▸ **TASK OBJECTIVE**
Copy exactly the lines of the records below, and only those lines, beginning with the line that contains "namespace Sys2Proof.Machine" and ending with the line that contains "open (log entry 3). -/".

Stored items
-- ==== Sys2Proof/Machine/Ops.lean ====
section
/-!
DEFINITION. The shared operations of every family: free values, time, control registers, the logic SRAM, events and records.
-/
namespace Sys2Proof.Machine

/-- The outcome of a command. -/
abbrev Outcome := Host.Outcome State Fault Refusal

/-! ### Free values -/

/-- Draws a free value of `w` bits: what the spec leaves open (log entry 3). -/
def State.draw (w : Nat) (s : State) : BitVec w × State :=
  (Config.freeBits w s.free, { s with free := s.free + 1 })

/-- A quotient rounded towards minus infinity, or up where the spec states no rounding: a free choice of one unit in the
last place when it is not exact (log entry 3). -/
def divFree (num : Int) (den : Nat) (s : State) : Int × State :=
  let q := num.fdiv den
  if num = q * den then (q, s)
  else
    let d := s.draw 1
    (q + d.1.toNat, d.2)

/-- Draws `n` free bytes. -/
def drawBytes : Nat → State → List Byte × State
  | 0, s => ([], s)
  | n + 1, s =>
    let p := s.draw 8
    let q := drawBytes n p.2
    (p.1 :: q.1, q.2)

/-! ### Time -/

/-- DTIME in ns (R40). -/
def State.now (s : State) : Nat := s.time.t6 / 6

/-- The clock domains that hold a replica of DTIME (R40). -/
inductive ClockDomain where
  | cclk | sclk | mclk | nclk | pclk | kclk
  deriving DecidableEq, Repr

/-- The domain's place in the table of R33. -/
def ClockDomain.index : ClockDomain → Nat
  | .cclk => 0 | .sclk => 1 | .mclk => 2 | .nclk => 3 | .pclk => 4 | .kclk => 5

/-- The replica of DTIME in domain `d` at DTIME `ns`: no more than 10 ns from DTIME (R40); where in that bound is a free value (log entry 86). -/
def replicaAt (d : ClockDomain) (ns : Nat) : Nat := ((ns : Int) + max (-10) (min 10 (Config.replicaError d.index ns))).toNat

/-- The replica of DTIME in domain `d` now. -/
def State.replica (d : ClockDomain) (s : State) : Nat := replicaAt d s.now

/-- DTIME `k` whole ACLK periods after the entry to STABLED, rounded down (R41). -/
def aclkTime (entry k : Nat) : Nat := entry + k * 30_517_578_125 / 1_000_000

/-- Whole ACLK periods of 1 / 32,768 s in `ns` (R33, R41). -/
def aclkPeriods (ns : Nat) : Nat := ns * 32_768 / 1_000_000_000

/-- In STABLED, DTIME is what the always-on part's count of ACLK periods makes of it (R41). -/
def countAclk (k : Nat) (s : State) : State :=
  let n := max s.keep.stblAclk k
  { s with
    keep := { s.keep with stblAclk := n }
    time := { s.time with t6 := max s.time.t6 (6 * aclkTime s.keep.stblEntry n) } }

/-- Time moves forward to DTIME `ns`, never back (R41); in STABLED by whole ACLK periods. -/
def advance (ns : Nat) (s : State) : State :=
  if s.keep.mode = .stabled then countAclk (aclkPeriods (ns - s.keep.stblEntry)) s
  else { s with time := { s.time with t6 := max s.time.t6 (6 * ns) } }

/-- One CCLK cycle: DTIME gains five sixths of a nanosecond (R33, R40); in STABLED there is none. -/
def tickCclk (s : State) : State :=
  if s.keep.mode = .stabled then s else { s with time := { s.time with t6 := s.time.t6 + 5 } }

/-- The number of CCLK cycles since DTIME 0. -/
def State.cclk (s : State) : Nat := s.time.t6 / 5

/-- Wall time in ns (R43): it counts up from its last setting. -/
def State.wall (s : State) : Nat := s.time.wallBase + (s.now - s.time.wallRef)

/-! ### Options (R2) -/

def State.axesFitted (s : State) : Nat := 16 * min 2 (bits 2 1 s.fused.fit.toNat)

/-- Field blocks fitted: N none, H two, F four. -/
def State.blocksFitted (s : State) : Nat := 2 * min 2 (bits 4 3 s.fused.fit.toNat)

def State.clustersFitted (s : State) : Nat := if bitAt 0 s.fused.fit.toNat then 8 else 4

def State.coresFitted (s : State) : Nat := 8 * s.clustersFitted

/-- The 64 GiB journal store. -/
def State.bigStore (s : State) : Bool := bitAt 5 s.fused.fit.toNat

/-- Grade E. -/
def State.gradeE (s : State) : Bool := bitAt 6 s.fused.fit.toNat

/-- Units of the flacon, and of the keeper log (R440, R441, R468). -/
def State.flaconUnits (s : State) : Nat := if s.bigStore then 12_288 else 3_072

def State.klogUnits (s : State) : Nat := if s.bigStore then 256 else 64

/-! ### Control registers that hold what was written -/

/-- Whether `a` is the element of an array at `base` with `n` elements `stride` apart. -/
def isElem (base stride n a : Nat) : Bool := decide (base ≤ a ∧ (a - base) % stride = 0 ∧ (a - base) / stride < n)

/-- Whether `a` is such an element in the registers of a field block. -/
def isFldElem (base stride n a : Nat) : Bool :=
  decide (0x0300_0000 ≤ a ∧ a < 0x0304_0000) && isElem base stride n (0x0300_0000 + a % 0x1_0000)

/-- Reset values of the RW and RWC registers that are not zero (R547; the fused MAC addresses are in `ctlReset`). -/
def rwReset (a : Nat) : Word :=
  if isElem 0x0700_1000 0x10 255 a then 0x10F
  else if isElem 0x0700_1004 0x10 255 a then 1
  else if isElem 0x0700_0408 0x40 4 a then 0x3E8
  else if isFldElem 0x0300_0000 4 1 a then 0x4000
  else if isFldElem 0x0300_0100 4 24 a then 0x20
  else if isFldElem 0x0300_0300 4 8 a then 0x1005
  else if isFldElem 0x0300_0400 0x10 4 a then 0x590C8064
  else if isFldElem 0x0300_0404 0x10 4 a then 0x7F7F
  else if isElem 0x0200_4004 0x20 8 a then 0x0001_0001
  else if a = 0x0600_0000 then 1
  else if a = 0x0600_0020 then 0x3C
  else if a = 0x0800_0308 then 0x7F7F7F7F
  else if isElem 0x0100_0030 0x100 32 a then 0x7F
  else if isElem 0x0100_0020 0x100 32 a then 0x7F0000
  else if isElem 0x0109_0000 0x10 4 a then 0x1A1388
  else if a = 0x0480_0000 then 0x3000
  else if a = 0x0410_0000 then 0xBC0C0000
  else 0

/-- The reset value of the register at `a`, with the fused MAC address of port p in NET_PORT_MACLO and MACHI. -/
def ctlReset (s : State) (a : Nat) : Word :=
  if isElem 0x0400_0008 0x100 4 a then (look 0 ((a - 0x0400_0008) / 0x100) s.fused.macs).setWidth 32
  else if isElem 0x0400_000C 0x100 4 a then ((look 0 ((a - 0x0400_000C) / 0x100) s.fused.macs) >>> 32).setWidth 32
  else rwReset a

/-- What the register at control address `a` holds. -/
def ctlGet (a : Nat) (s : State) : Word := look (ctlReset s a) a s.ctl

/-- The register at `a` takes `v`. -/
def ctlSet (a : Nat) (v : Word) (s : State) : State := { s with ctl := put a v s.ctl }

/-- Field [hi:lo] of the register at `a`. -/
def cf (a hi lo : Nat) (s : State) : Nat := bits hi lo (ctlGet a s).toNat

/-- Bit `i` of the register at `a`. -/
def cbit (a i : Nat) (s : State) : Bool := (ctlGet a s).toNat.testBit i

/-! ### Logic SRAM (R97, R574) -/

/-- What an unlisted byte of the logic SRAM reads as: zero in Top form, so all ones in the two complemented copies
(R95; no reset value is stated, log entry 5). -/
def sramDefault (a : Nat) : Byte :=
  if (0x0080_0000 ≤ a ∧ a < 0x0100_0000) ∨ (0x0240_0000 ≤ a ∧ a < 0x0300_0000) then 0xFF else 0

/-- The word at byte offset `a` of the logic SRAM, little-endian. -/
def sramWord (a : Nat) (s : State) : Word :=
  BitVec.ofNat 32 (ofLe ((List.range 4).map (fun i => memGet (sramDefault (a + i)) (a + i) s.sram)))

/-- A memory with the word `v` at byte offset `a`, little-endian. -/
def memPutWord (a : Nat) (v : Word) (m : Memory) : Memory :=
  (List.range 4).foldl (fun m i => memPut (sramDefault (a + i)) (a + i) (BitVec.ofNat 8 (v.toNat / 256 ^ i)) m) m

/-- Writes the word at byte offset `a` of the logic SRAM. -/
def sramSet (a : Nat) (v : Word) (s : State) : State := { s with sram := memPutWord a v s.sram }

/-- `n` words from byte offset `a`. -/
def sramWords (a n : Nat) (s : State) : List Word := (List.range n).map (fun i => sramWord (a + 4 * i) s)

/-- Writes words from byte offset `a` on. -/
def sramSetWords (a : Nat) : List Word → State → State
  | [], s => s
  | w :: ws, s => sramSetWords (a + 4) ws (sramSet a w s)

/-- The cells of the word `v` at byte offset `a` that differ from what an unlisted byte reads as. -/
def wordCells (a : Nat) (v : Word) : Memory :=
  (List.range 4).filterMap (fun i =>
    let b : Byte := BitVec.ofNat 8 (v.toNat / 256 ^ i)
    if b = sramDefault (a + i) then none else some (a + i, b))

/-- The cells of words that follow one another from byte offset `a` on. -/
def areaCells (a : Nat) : List Word → Memory
  | [] => []
  | w :: ws => wordCells a w ++ areaCells (a + 4) ws

/-- The words from byte offset `a` on become `ws`. -/
def sramArea (a : Nat) (ws : List Word) (s : State) : State :=
  { s with sram := memSplice a (a + 4 * ws.length) (areaCells a ws) s.sram }

/-- Clears bytes of single plain spaces to zero. -/
def sramClear (lo hi : Nat) (s : State) : State := { s with sram := memClear lo hi s.sram }

def imageInBase : Nat := 0x0340_0000
def imageOutBase : Nat := 0x0344_0000
def inboxBase (b : Nat) : Nat := 0x0348_0000 + 0x20_0000 * b
def outboxBase (b : Nat) : Nat := 0x0388_0000 + 0x20_0000 * b
def scratchBase (c : Nat) : Nat := 0x03C8_0000 + 0xE000 * c
def progBase : Nat := 0x0300_0000

/-- IMAGE_IN and IMAGE_OUT by word index. -/
def imageIn (i : Nat) (s : State) : Word := sramWord (imageInBase + 4 * i) s
def imageInSet (i : Nat) (v : Word) (s : State) : State := sramSet (imageInBase + 4 * i) v s
def imageOut (i : Nat) (s : State) : Word := sramWord (imageOutBase + 4 * i) s

/-- IMAGE_OUT word `i` as released: an unwritten word is 0 (R107). -/
def outWord (i : Nat) (s : State) : Word := if s.seq.outWritten.contains i then imageOut i s else 0

/-! ### Events -/

/-- An edge of event source `src` toggles on its way to the event controller (R491). -/
def raise (src : Nat) (s : State) : State := { s with svc := { s.svc with toggles := s.svc.toggles ++ [(src, s.now)] } }

/-! ### Records (R443 to R451, R468, R474) -/

/-- Stored bytes of a record: header, payload padded to 16, tail (R443). -/
def Rec.size (r : Rec) : Nat := 32 + roundUp 16 r.payload.length

/-- The 16 header bytes of record `r` with number `k`. -/
def Rec.header (r : Rec) (k : Nat) : List Byte := le 2 r.typ ++ le 2 r.payload.length ++ le 4 k ++ le 8 r.dtime

/-- Where a record of `size` bytes goes from write offset `w`: here, or at the start of the next unit (R443). -/
def placeRec (w size : Nat) : Nat :=
  if w % Config.unitBytes + size ≤ Config.unitBytes then w else roundUp Config.unitBytes w

/-- The fill of the staging buffer in bytes. -/
def Journal.fill (j : Journal) : Nat := (j.staging.map Rec.size).foldl (· + ·) 0

/-- A record that cannot be taken is counted, with the DTIME of the first and of the last (R451). -/
def loseRec (r : Rec) (s : State) : State :=
  { s with jnl := { s.jnl with
      lost := sat 0xFFFF_FFFF (s.jnl.lost + 1)
      lostFirst := if s.jnl.lost = 0 then r.dtime else s.jnl.lostFirst
      lostLast := r.dtime } }

/-- A record enters the staging buffer, is held before the scan, or is lost (R449, R451, R452, R454, R474). -/
def stageRec (r : Rec) (s : State) : State :=
  match s.jnl.state with
  | .notScanned => { s with jnl := { s.jnl with held := s.jnl.held ++ [(r, true, false)] } }
  | .recording =>
    if s.jnl.fill + r.size ≤ Config.stagingBytes then
      { s with jnl := { s.jnl with staging := s.jnl.staging ++ [r], high := max s.jnl.high (s.jnl.fill + r.size) } }
    else loseRec r s
  | .full => loseRec r s
  | .storeFault => loseRec r s

/-- A record is appended to the keeper log, a ring of 4 MiB units whose oldest unit is erased first (R468). -/
def klogPut (r : Rec) (s : State) : State :=
  let total := s.klogUnits * Config.unitBytes
  let o := placeRec s.jnl.klogNext r.size % total
  let fresh := if o % Config.unitBytes = 0 then
      s.jnl.klog.filter (fun x => x.offset / Config.unitBytes != o / Config.unitBytes) else s.jnl.klog
  { s with jnl := { s.jnl with
      klog := fresh ++ [{ offset := o, number := s.jnl.klogNumber, rec_ := r }]
      klogNext := o + r.size
      klogNumber := (s.jnl.klogNumber + 1) % 2 ^ 32 } }

/-- The origin region of a condition code, in the order of R24 (R450, R474). -/
def originOf (code : Nat) : Nat :=
  match code / 0x1000 with
  | 1 => 0
  | 2 => 1
  | 3 => 2
  | 4 => 3
  | 5 => 4
  | 8 => 5
  | _ => 6

/-- Codes that go to the keeper log alone (R474). -/
def keeperOnly (code : Nat) : Bool :=
  decide (code = 0x1106 ∨ code = 0x1107 ∨ (0x1110 ≤ code ∧ code ≤ 0x1118) ∨ code = 0x5100 ∨ code = 0x7002 ∨ code = 0x7005 ∨
    code = 0x9010 ∨ code = 0x9080)

/-- Codes that go to both (R474; chapters 13 and 14 name theirs). -/
def keeperBoth (code : Nat) : Bool :=
  decide (code = 0x4004 ∨ code = 0x4006 ∨ (0x8000 ≤ code ∧ code ≤ 0x8002) ∨ (0x9000 ≤ code ∧ code ≤ 0x9FFF)) && !keeperOnly code

/-- The CONDITION record of `code` for `count` occurrences; a record made in a cycle that has overrun says that it was not released
(R450). -/
def condRec (code flags count : Nat) (extra : List Byte) (s : State) : Rec :=
  let fl := (if s.seq.overrun then 1 else flags % 2) + 2 * (flags / 2 % 2) + (if keeperBoth code then 4 else 0)
  { typ := 0x0002, dtime := s.now,
    payload := le 2 code ++ le 1 (originOf code) ++ le 1 fl ++ le 4 s.seq.mcc ++ le 4 count ++ extra }

/-- The last condition code of the lock-keeper and of the sequencer, as the snapshot shows them (R52). -/
def noteCode (code : Nat) (s : State) : State :=
  if code / 0x1000 = 9 then { s with keep := { s.keep with lastCode := code } }
  else if code / 0x100 = 0x11 then { s with seq := { s.seq with lastCode := code } }
  else s

/-- A code with its flags, count and payload is recorded where R474 says; the keeper log first (R516). -/
def recordC (code flags count : Nat) (extra : List Byte) (s0 : State) : State :=
  let r := condRec code flags count extra s0
  let s := noteCode code s0
  if s.jnl.state = .notScanned then
    { s with jnl := { s.jnl with held := s.jnl.held ++ [(r, !keeperOnly code, keeperOnly code || keeperBoth code)] } }
  else
    let s1 := if keeperOnly code || keeperBoth code then klogPut r s else s
    if keeperOnly code then s1 else stageRec r s1

/-- A code with payload bytes is recorded once. -/
def recordB (code : Nat) (extra : List Byte) (s : State) : State := recordC code 0 1 extra s

/-- A code is recorded; its payload values stand as little-endian words in the order the code's chapter names them (log entry 7). -/
def record (code : Nat) (args : List Nat) (s : State) : State := recordB code (args.flatMap (le 4)) s

end Sys2Proof.Machine
end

▸ **YOUR RESPONSE**
namespace Sys2Proof.Machine

/-- The outcome of a command. -/
abbrev Outcome := Host.Outcome State Fault Refusal

/-! ### Free values -/

/-- Draws a free value of `w` bits: what the spec leaves open (log entry 3). -/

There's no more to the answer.